TASK GOAL | Only the lines below between the ones containing "let lost := s.stallState i == 3" and "match out with", inclusive, are to be reproduced, each exactly as it stands.

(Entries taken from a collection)
/-! ### The ephemeris (R243-R245) -/

/-- An ephemeris as its fields. -/
structure Eph where
  x        : Int
  v        : Int
  sx       : Nat
  sv       : Nat
  nmeas    : Nat
  empty    : Nat
  searches : Nat
deriving DecidableEq, Repr

def State.ephOf (s : State) (i : Nat) : Eph :=
  let f := fun o n => s.stallLe i (Rec.eph + o) n
  { x := signedOf 32 (f 0 4), v := signedOf 32 (f 4 4), sx := f 8 2, sv := f 10 2, nmeas := f 12 1 % 16, empty := f 12 1 / 16,
    searches := f 13 1 % 16 }

/-- [DEDUCED, log 42] -/
def Eph.bytes (e : Eph) : List Byte :=
  leBytes 4 (toTwos 32 e.x) ++ leBytes 4 (toTwos 32 e.v) ++ leBytes 2 (min 65535 e.sx) ++ leBytes 2 (min 65535 e.sv)
    ++ leBytes 1 (min 15 e.nmeas + 16 * min 15 e.empty) ++ leBytes 1 (min 15 e.searches)

def State.setEph (s : State) (i : Nat) (e : Eph) : State := s.setStall i Rec.eph e.bytes

/-- Settings of the update. -/
structure EphSet where
  a     : Nat
  b     : Nat
  sxTc  : Nat
  svTc  : Nat
  sig   : Nat
  floor : Nat
deriving DecidableEq, Repr

def State.ephSet (s : State) : EphSet :=
  { a := s.fld F.MAC_EPH_CTL_A, b := s.fld F.MAC_EPH_CTL_B, sxTc := s.fld F.MAC_EPH_CTL_SX_TC, svTc := s.fld F.MAC_EPH_CTL_SV_TC,
    sig := s.fld F.MAC_EPH_LIM_SIG_MEAS, floor := s.fld F.MAC_EPH_LIM_RATE_FLOOR }

/-- 50 ppm in units of 2^-40, and V as a rate. -/
def rateCap : Rat := 50 * 1099511627776 / 1000000
def Eph.rate (e : Eph) : Rat := (e.v : Rat) / 1099511627776


/-- The update of R244: d = a - n, D the time since the beacon the sender timed from, m its MISS. -/
def Eph.update (e : Eph) (k : EphSet) (d dd : Rat) (m : Nat) : Eph :=
  let e' :=
    if e.nmeas = 0 then { e with x := roundUp (d - e.rate * dd), sx := k.sig }
    else
      let r := d - ((e.x : Rat) + e.rate * dd)
      if m = 0 then
        { e with
          x := roundUp ((e.x : Rat) + r * mkRat 1 (2 ^ k.a))
          sx := (roundUp (max (k.sig : Rat) ((e.sx : Rat) + (absRat r - (e.sx : Rat)) * mkRat 1 (2 ^ k.sxTc)))).toNat }
      else
        { e with
          v := roundUp (clampRat (-rateCap) rateCap ((e.v : Rat) + r / dd * 1099511627776 * mkRat 1 (2 ^ k.b)))
          sv := (roundUp (max (k.floor : Rat) ((e.sv : Rat) + (absRat r / dd * 1000000000 - (e.sv : Rat)) * mkRat 1 (2 ^ k.svTc)))).toNat }
  { e' with nmeas := min 15 (e.nmeas + 1) }

def State.missLimit (s : State) : Nat := max 1 (s.fld F.MAC_SEARCH_MISS_LIMIT)

/-- The window of a stall's address that holds a preamble start. [DEDUCED, log 37] -/
def State.ownWindow (s : State) (r : Rx) : Option Window :=
  s.mac.windows.find? fun w => (s.rxPorts r.port).contains w.port && w.addr == r.src && decide (w.lo ≤ r.pre ∧ r.pre ≤ w.hi)

/-- The re-seed of R245. -/
def State.reseed (s : State) (i : Nat) (pre : Int) : State :=
  let off := pre - (s.mac.cur.start : Int)
  let x := off - (off + 9216) / 18432 * 18432
  let lost := s.stallState i == 3
  let s := s.setEph i { x := x, v := 0, sx := s.fld F.MAC_EPH_LIM_SIG_MEAS, sv := s.fld F.MAC_EPH_SEED_SEED_RATE, nmeas := 1, empty := 0, searches := 0 }
  if lost then
    (s.setStallState i 1).raise Ev.STALL_FOUND Src.macWalker (BitVec.ofNat 32 (s.stallLe i Rec.addr 4 % 2 ^ 18)) 0
  else s

/-- A new frame's effect on its stall's ephemeris: in an OPEN slot a stall that has lost its time is seeded anew (R245), whatever window the
frame also met; else the frame is a measurement of its own window (R244). [DEDUCED, log 37] -/
def State.ephemeris (s : State) (i : Nat) (r : Rx) (h : Hdr) : State :=
  let e := s.ephOf i
  if s.openSlot r.tB && (s.stallState i == 3 || decide (s.missLimit ≤ e.empty) || e.nmeas == 0) then s.reseed i r.pre
  else match s.ownWindow r with
  | some w =>
    if s.stallState i = 1 ∨ s.stallState i = 2 then
      let dd : Rat := (((w.slotAt : Int) - w.sfAt + ((h.miss * 2 ^ w.w * s.sfDticks : Nat) : Int) : Int) : Rat)
      s.setEph i (e.update s.ephSet ((r.pre - (w.slotAt : Int) : Int) : Rat) dd (if h.sh then h.miss else 0))
    else s
  | none => s

/-! ### Commit -/

/-- Step 2 of R25 for a new frame on stall i. [DEDUCED, log 31] -/
def State.commitNew (s : State) (i : Nat) (r : Rx) (h : Hdr) : State :=
  let s := if h.sec then s.replayCommit i r.fc else s
  let s := s.setStallLe i Rec.rxnew 2 ((s.stallLe i Rec.rxnew 2 + 1) % 65536)
  let s := if h.sec && !r.fcsOk then s.setStallLe i Rec.fcsbad 1 (min 255 (s.stallLe i Rec.fcsbad 1 + 1)) else s
  let s := r.snr.foldl (fun (s : State) p => s.setStallLe i (Rec.snr + p.1) 1 p.2) s
  s.ephemeris i r h

/-- The stall's side of a commit; false when a new neighbour finds no record index or directory entry. -/
def State.commitStall (s : State) (r : Rx) (h : Hdr) (out : Decision) : State × Bool :=
  match r.stall with
  | none => (s, true)
  | some i =>
    let s := s.touch i
    match out with
    | .duplicate => (s.setStallLe i Rec.rxdup 1 (min 255 (s.stallLe i Rec.rxdup 1 + 1)), true)
    | .new =>
      let (s, ok) := match s.stallFlag i 5, r.record with
        | true, some c => s.adopt i c
        | true, none => (s, false)
        | false, _ => (s, true)
      if ok then (s.commitNew i r h, true) else (s, false)

/-- Steps 3 and 4 of R25, the tally, the gates and the RXID. -/
def State.commitVisible (s : State) (r : Rx) (h : Hdr) (out : Decision) : State :=
  let bad := h.sec && !r.fcsOk
  let isNew := out == Decision.new
  let s := if 0 < r.sent then s.ulkSend 10 0 r.rxid.toNat [BitVec.ofNat 8 (bad.toNat + 2 * (!isNew).toNat)] else s
  let s := s.modMac fun m =>
    { m with windows := m.windows.map fun w =>
        if (s.rxPorts r.port).contains w.port && w.addr == r.src && decide (w.lo ≤ r.pre ∧ r.pre ≤ w.hi) then { w with hit := true } else w }
  let ring := match r.ring with | some k => k.val | none => 0
  let data := (if h.sec then r.plain else r.payload) ++ r.surv
  let s := match r.ring with
    | some k => s.settle k (.rx r.rxid) (if isNew then .done else .skip) (r.fields 0 (bad && isNew)) (if isNew then data else [])
    | none => s
  let s := if isNew then s.tally 0 else s.tally 1
  let s := if bad && isNew then s.tally 2 else s
  let s := s.tally (35 + 4 * r.port)
  let s := s.raise (if isNew then Ev.RX_DELIVERED else Ev.RX_DUPLICATE) Src.lgrCommit (r.rxid.setWidth 32) ring
  let s := if r.late then s.raise Ev.ACK_CANCELLED Src.macQueue (r.rxid.setWidth 32) 0 else s
  (((s.removeRx r.rxid).openGates r.rxid)).freeRxid r.rxid

/-- COMMIT (R25): step 1 is complete. The lock of its stall then goes to the reception that waits for it (R190). -/
def execCommit (rxid : Rxid) (s : State) : Out :=
  match s.findRx rxid with
  | none => .next s
  | some r =>
    match r.hdr, r.decision with
    | some h, some out =>
      if !r.waits.isEmpty then .next s
      else
        let s := match s.commitStall r h out with
          | (s, true) => s.commitVisible r h out
          | (s, false) => s.ledgerFull rxid r.src
        .next (match r.stall with | some i => State.serveLock 256 s i | none => s)
    | _, _ => .next s

/-! ### Horizons -/

/-- ACK_COMMIT_HORIZON (R31): an ACK whose reception has not committed is cancelled. -/
def execAckCommitHorizon (rxid : Rxid) (s : State) : Out :=
  match s.ackOp rxid with
  | some o => .next (if o.gate.isSome then (s.modRx rxid fun r => { r with late := true }).cancelOp o else s)
  | none => .next s

/-- GATE_HORIZON (R262): an action still gated is cancelled and reported. -/
def execGateHorizon (index : Fin 256) (s : State) : Out :=
  match s.mac.ops.find? fun o => o.inQueue && o.index == index.val && o.gate.isSome && (match o.kind with | .ack _ => false | _ => true) with
  | some o => .next (s.dropOp o Drop.gate)
  | none =>
    match s.mac.events.find? fun e => e.index == index.val && e.gate.isSome with
    | some e =>
      let s := s.modMac fun m => { m with events := m.events.filter fun x => x.index != index.val }
      let s := s.raiseTo Ev.TX_DROPPED Src.macQueue 0 Drop.gate (coreMask e.core) s.stamp
      .next (match e.gate with | some id => s.freeRxid id | none => s)
    | none => .next s

end Sys2Proof.Machine
end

SOLVED PROBLEM |
  let lost := s.stallState i == 3
  let s := s.setEph i { x := x, v := 0, sx := s.fld F.MAC_EPH_LIM_SIG_MEAS, sv := s.fld F.MAC_EPH_SEED_SEED_RATE, nmeas := 1, empty := 0, searches := 0 }
  if lost then
    (s.setStallState i 1).raise Ev.STALL_FOUND Src.macWalker (BitVec.ofNat 32 (s.stallLe i Rec.addr 4 % 2 ^ 18)) 0
  else s

/-- A new frame's effect on its stall's ephemeris: in an OPEN slot a stall that has lost its time is seeded anew (R245), whatever window the
frame also met; else the frame is a measurement of its own window (R244). [DEDUCED, log 37] -/
def State.ephemeris (s : State) (i : Nat) (r : Rx) (h : Hdr) : State :=
  let e := s.ephOf i
  if s.openSlot r.tB && (s.stallState i == 3 || decide (s.missLimit ≤ e.empty) || e.nmeas == 0) then s.reseed i r.pre
  else match s.ownWindow r with
  | some w =>
    if s.stallState i = 1 ∨ s.stallState i = 2 then
      let dd : Rat := (((w.slotAt : Int) - w.sfAt + ((h.miss * 2 ^ w.w * s.sfDticks : Nat) : Int) : Int) : Rat)
      s.setEph i (e.update s.ephSet ((r.pre - (w.slotAt : Int) : Int) : Rat) dd (if h.sh then h.miss else 0))
    else s
  | none => s

/-! ### Commit -/

/-- Step 2 of R25 for a new frame on stall i. [DEDUCED, log 31] -/
def State.commitNew (s : State) (i : Nat) (r : Rx) (h : Hdr) : State :=
  let s := if h.sec then s.replayCommit i r.fc else s
  let s := s.setStallLe i Rec.rxnew 2 ((s.stallLe i Rec.rxnew 2 + 1) % 65536)
  let s := if h.sec && !r.fcsOk then s.setStallLe i Rec.fcsbad 1 (min 255 (s.stallLe i Rec.fcsbad 1 + 1)) else s
  let s := r.snr.foldl (fun (s : State) p => s.setStallLe i (Rec.snr + p.1) 1 p.2) s
  s.ephemeris i r h

/-- The stall's side of a commit; false when a new neighbour finds no record index or directory entry. -/
def State.commitStall (s : State) (r : Rx) (h : Hdr) (out : Decision) : State × Bool :=
  match r.stall with
  | none => (s, true)
  | some i =>
    let s := s.touch i
    match out with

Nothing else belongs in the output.